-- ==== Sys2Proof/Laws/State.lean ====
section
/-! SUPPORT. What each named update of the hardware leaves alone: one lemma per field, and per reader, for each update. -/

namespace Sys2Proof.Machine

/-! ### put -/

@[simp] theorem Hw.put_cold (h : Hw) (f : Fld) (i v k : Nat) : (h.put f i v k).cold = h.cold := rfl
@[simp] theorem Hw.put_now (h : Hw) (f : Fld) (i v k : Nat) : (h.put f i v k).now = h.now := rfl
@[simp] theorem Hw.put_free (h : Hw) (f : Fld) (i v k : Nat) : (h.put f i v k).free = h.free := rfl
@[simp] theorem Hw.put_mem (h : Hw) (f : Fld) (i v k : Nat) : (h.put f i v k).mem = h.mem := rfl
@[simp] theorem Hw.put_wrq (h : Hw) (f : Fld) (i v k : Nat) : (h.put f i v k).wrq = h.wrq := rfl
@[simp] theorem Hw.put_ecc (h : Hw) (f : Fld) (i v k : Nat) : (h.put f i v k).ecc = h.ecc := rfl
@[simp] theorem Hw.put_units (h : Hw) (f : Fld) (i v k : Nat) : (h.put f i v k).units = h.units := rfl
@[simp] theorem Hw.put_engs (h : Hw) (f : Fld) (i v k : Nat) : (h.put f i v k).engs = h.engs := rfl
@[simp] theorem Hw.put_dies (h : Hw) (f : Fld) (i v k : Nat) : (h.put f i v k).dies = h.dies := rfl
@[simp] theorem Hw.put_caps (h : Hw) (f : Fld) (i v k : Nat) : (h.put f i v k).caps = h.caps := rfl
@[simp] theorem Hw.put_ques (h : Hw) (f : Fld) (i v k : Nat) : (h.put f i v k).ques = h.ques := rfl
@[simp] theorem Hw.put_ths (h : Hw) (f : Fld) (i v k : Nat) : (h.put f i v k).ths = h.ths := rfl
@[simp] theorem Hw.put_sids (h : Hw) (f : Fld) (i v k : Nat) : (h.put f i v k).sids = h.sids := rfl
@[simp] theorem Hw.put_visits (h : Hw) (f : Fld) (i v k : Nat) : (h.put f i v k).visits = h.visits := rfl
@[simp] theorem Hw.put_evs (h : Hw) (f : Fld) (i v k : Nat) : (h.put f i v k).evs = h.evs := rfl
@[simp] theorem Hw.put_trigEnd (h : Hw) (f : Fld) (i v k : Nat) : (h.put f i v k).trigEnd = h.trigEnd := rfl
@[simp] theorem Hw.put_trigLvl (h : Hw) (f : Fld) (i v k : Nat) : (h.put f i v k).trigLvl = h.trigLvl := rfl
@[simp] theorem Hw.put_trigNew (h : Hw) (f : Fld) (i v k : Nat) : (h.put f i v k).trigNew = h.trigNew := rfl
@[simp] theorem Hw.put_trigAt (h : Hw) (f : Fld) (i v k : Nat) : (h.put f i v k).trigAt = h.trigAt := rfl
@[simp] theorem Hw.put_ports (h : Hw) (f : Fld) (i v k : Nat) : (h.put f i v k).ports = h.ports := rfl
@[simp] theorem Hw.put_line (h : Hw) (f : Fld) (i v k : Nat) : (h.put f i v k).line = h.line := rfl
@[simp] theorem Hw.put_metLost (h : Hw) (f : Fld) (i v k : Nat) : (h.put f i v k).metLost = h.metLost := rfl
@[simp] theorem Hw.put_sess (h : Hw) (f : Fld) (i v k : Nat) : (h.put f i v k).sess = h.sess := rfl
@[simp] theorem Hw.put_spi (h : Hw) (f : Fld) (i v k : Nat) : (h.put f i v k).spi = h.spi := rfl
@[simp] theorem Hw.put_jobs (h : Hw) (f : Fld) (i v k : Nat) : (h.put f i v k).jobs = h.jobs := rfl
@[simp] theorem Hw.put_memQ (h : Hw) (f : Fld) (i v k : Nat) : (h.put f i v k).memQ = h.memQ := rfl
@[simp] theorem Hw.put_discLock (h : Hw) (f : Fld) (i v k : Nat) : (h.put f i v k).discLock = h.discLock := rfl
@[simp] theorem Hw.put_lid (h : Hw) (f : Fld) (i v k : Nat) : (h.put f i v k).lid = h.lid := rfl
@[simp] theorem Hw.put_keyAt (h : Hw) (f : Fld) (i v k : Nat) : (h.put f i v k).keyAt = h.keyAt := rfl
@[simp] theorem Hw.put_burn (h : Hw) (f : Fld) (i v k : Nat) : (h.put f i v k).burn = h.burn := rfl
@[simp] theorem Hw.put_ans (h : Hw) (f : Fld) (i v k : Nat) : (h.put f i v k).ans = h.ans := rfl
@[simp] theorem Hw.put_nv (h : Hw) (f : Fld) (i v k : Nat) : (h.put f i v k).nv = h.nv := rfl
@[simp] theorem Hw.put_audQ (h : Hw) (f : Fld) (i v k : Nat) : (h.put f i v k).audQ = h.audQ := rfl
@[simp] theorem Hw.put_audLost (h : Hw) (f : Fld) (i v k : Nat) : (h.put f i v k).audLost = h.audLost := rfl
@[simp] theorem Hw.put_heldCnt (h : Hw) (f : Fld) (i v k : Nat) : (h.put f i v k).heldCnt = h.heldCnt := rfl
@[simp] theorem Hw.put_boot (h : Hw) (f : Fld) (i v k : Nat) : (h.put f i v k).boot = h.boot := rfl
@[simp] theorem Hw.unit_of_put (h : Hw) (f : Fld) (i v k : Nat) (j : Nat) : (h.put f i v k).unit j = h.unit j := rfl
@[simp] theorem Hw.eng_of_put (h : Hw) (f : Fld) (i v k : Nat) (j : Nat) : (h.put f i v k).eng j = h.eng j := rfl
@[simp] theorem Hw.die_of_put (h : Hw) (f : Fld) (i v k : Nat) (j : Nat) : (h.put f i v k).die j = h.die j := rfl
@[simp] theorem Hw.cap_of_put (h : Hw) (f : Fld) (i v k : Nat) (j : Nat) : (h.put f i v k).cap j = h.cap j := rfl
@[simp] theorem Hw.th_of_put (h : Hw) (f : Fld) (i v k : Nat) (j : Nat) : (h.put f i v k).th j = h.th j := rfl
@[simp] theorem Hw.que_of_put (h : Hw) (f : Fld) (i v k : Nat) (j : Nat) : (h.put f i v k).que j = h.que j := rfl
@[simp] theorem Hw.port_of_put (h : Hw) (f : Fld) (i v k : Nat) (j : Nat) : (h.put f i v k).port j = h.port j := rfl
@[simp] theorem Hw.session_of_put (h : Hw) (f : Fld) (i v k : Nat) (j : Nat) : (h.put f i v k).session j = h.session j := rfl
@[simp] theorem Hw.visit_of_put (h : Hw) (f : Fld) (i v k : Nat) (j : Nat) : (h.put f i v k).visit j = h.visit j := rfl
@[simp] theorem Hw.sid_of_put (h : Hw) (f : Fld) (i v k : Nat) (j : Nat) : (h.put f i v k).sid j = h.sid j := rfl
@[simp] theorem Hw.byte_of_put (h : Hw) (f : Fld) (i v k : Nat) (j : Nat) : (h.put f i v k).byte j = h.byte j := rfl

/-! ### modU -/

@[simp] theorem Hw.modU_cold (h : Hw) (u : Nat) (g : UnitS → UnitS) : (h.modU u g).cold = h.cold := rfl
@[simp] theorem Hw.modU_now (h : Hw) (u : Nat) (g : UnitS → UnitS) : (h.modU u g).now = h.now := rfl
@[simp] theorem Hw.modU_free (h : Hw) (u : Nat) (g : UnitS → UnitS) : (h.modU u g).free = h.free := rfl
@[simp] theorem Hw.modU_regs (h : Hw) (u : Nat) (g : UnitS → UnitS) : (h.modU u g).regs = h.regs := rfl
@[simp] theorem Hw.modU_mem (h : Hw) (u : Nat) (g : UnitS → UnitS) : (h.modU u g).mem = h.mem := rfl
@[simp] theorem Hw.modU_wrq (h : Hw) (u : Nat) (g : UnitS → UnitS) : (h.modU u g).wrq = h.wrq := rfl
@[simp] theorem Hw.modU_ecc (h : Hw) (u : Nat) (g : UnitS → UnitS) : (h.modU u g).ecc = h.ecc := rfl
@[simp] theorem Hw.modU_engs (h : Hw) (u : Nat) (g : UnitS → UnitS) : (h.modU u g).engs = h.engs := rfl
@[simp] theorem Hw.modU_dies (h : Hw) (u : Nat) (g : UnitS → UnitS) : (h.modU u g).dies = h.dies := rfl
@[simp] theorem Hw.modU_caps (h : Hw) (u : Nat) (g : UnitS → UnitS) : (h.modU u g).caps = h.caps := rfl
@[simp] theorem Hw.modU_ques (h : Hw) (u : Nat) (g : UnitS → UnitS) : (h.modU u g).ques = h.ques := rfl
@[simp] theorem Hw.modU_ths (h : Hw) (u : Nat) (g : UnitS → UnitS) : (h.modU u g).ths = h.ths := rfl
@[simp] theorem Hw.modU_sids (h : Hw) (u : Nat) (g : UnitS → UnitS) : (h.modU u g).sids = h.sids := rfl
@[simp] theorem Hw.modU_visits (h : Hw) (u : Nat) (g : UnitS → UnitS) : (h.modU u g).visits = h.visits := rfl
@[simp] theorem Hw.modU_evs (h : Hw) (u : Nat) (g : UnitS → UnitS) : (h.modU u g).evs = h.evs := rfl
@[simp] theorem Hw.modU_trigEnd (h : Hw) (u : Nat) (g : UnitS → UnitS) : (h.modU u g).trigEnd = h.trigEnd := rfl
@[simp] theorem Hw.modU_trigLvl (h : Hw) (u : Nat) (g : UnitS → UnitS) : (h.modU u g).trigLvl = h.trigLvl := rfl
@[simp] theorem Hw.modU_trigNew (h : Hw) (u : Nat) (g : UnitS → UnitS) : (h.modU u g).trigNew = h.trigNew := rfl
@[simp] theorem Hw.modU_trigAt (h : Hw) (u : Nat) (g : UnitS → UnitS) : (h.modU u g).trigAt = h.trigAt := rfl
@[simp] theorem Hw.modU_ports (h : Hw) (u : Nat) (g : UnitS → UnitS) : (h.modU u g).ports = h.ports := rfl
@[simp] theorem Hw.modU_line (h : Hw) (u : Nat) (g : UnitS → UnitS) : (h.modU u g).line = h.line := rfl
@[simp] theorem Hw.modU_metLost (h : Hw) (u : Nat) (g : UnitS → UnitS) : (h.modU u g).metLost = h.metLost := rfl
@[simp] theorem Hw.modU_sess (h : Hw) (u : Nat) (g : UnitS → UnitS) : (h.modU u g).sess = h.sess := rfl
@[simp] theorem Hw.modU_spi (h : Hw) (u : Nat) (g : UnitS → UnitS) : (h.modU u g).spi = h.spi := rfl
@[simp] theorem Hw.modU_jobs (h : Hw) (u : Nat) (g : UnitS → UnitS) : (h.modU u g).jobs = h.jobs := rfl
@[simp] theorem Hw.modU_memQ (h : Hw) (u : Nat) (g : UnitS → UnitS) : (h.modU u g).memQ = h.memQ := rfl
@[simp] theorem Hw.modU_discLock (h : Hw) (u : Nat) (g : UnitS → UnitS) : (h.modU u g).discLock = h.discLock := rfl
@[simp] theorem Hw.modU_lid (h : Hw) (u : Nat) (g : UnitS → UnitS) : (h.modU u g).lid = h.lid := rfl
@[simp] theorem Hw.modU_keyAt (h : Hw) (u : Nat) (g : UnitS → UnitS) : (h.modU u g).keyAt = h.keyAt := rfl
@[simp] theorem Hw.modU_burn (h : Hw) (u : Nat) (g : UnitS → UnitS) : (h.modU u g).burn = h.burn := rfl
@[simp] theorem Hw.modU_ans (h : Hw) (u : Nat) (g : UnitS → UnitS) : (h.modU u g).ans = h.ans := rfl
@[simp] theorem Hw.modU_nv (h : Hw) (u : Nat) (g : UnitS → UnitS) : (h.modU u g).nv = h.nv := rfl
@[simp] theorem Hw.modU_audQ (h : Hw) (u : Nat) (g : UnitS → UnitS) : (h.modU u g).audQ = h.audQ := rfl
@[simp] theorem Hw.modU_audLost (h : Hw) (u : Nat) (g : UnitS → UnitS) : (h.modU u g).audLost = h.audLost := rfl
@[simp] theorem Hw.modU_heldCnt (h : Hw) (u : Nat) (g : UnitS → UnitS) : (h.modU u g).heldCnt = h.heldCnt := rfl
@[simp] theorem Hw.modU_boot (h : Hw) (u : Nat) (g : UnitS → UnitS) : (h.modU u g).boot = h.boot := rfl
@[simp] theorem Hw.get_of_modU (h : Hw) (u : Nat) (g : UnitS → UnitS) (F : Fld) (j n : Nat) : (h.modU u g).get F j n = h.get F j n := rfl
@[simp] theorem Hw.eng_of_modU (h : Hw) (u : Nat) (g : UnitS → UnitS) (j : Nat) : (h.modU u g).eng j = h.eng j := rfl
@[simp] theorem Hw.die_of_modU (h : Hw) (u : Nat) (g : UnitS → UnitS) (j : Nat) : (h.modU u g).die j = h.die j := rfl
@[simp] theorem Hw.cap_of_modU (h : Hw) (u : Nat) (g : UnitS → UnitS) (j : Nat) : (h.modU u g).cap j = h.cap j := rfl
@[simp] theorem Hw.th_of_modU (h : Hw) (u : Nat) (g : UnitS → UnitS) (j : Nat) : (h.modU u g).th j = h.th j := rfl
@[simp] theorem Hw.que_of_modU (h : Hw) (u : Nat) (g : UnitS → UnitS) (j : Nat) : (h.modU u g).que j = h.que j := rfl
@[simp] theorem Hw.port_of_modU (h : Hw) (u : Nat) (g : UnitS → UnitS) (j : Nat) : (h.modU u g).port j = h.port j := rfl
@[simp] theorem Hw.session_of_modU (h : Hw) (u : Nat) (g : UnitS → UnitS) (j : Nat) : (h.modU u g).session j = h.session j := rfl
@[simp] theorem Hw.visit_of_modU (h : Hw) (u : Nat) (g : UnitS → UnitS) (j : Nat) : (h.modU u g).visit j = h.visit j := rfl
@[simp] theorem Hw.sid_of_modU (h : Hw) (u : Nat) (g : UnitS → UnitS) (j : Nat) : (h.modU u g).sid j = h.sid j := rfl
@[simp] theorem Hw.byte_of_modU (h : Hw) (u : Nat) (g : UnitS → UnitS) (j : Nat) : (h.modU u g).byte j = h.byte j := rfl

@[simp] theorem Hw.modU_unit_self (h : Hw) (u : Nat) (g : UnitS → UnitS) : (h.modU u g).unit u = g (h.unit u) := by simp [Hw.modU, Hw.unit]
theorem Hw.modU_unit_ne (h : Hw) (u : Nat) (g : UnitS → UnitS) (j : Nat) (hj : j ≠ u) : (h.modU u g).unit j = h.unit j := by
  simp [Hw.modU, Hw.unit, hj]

- [Exercise directions]: Looking at the entries above, can you reproduce exactly the lines from the one that holds "k).visit j = h.visit j := rfl" through the one that holds "g).sids = h.sids := rfl", and only those?

- [Exercise response]:
@[simp] theorem Hw.visit_of_put (h : Hw) (f : Fld) (i v k : Nat) (j : Nat) : (h.put f i v k).visit j = h.visit j := rfl
@[simp] theorem Hw.sid_of_put (h : Hw) (f : Fld) (i v k : Nat) (j : Nat) : (h.put f i v k).sid j = h.sid j := rfl
@[simp] theorem Hw.byte_of_put (h : Hw) (f : Fld) (i v k : Nat) (j : Nat) : (h.put f i v k).byte j = h.byte j := rfl

/-! ### modU -/

@[simp] theorem Hw.modU_cold (h : Hw) (u : Nat) (g : UnitS → UnitS) : (h.modU u g).cold = h.cold := rfl
@[simp] theorem Hw.modU_now (h : Hw) (u : Nat) (g : UnitS → UnitS) : (h.modU u g).now = h.now := rfl
@[simp] theorem Hw.modU_free (h : Hw) (u : Nat) (g : UnitS → UnitS) : (h.modU u g).free = h.free := rfl
@[simp] theorem Hw.modU_regs (h : Hw) (u : Nat) (g : UnitS → UnitS) : (h.modU u g).regs = h.regs := rfl
@[simp] theorem Hw.modU_mem (h : Hw) (u : Nat) (g : UnitS → UnitS) : (h.modU u g).mem = h.mem := rfl
@[simp] theorem Hw.modU_wrq (h : Hw) (u : Nat) (g : UnitS → UnitS) : (h.modU u g).wrq = h.wrq := rfl
@[simp] theorem Hw.modU_ecc (h : Hw) (u : Nat) (g : UnitS → UnitS) : (h.modU u g).ecc = h.ecc := rfl
@[simp] theorem Hw.modU_engs (h : Hw) (u : Nat) (g : UnitS → UnitS) : (h.modU u g).engs = h.engs := rfl
@[simp] theorem Hw.modU_dies (h : Hw) (u : Nat) (g : UnitS → UnitS) : (h.modU u g).dies = h.dies := rfl
@[simp] theorem Hw.modU_caps (h : Hw) (u : Nat) (g : UnitS → UnitS) : (h.modU u g).caps = h.caps := rfl
@[simp] theorem Hw.modU_ques (h : Hw) (u : Nat) (g : UnitS → UnitS) : (h.modU u g).ques = h.ques := rfl
@[simp] theorem Hw.modU_ths (h : Hw) (u : Nat) (g : UnitS → UnitS) : (h.modU u g).ths = h.ths := rfl
@[simp] theorem Hw.modU_sids (h : Hw) (u : Nat) (g : UnitS → UnitS) : (h.modU u g).sids = h.sids := rfl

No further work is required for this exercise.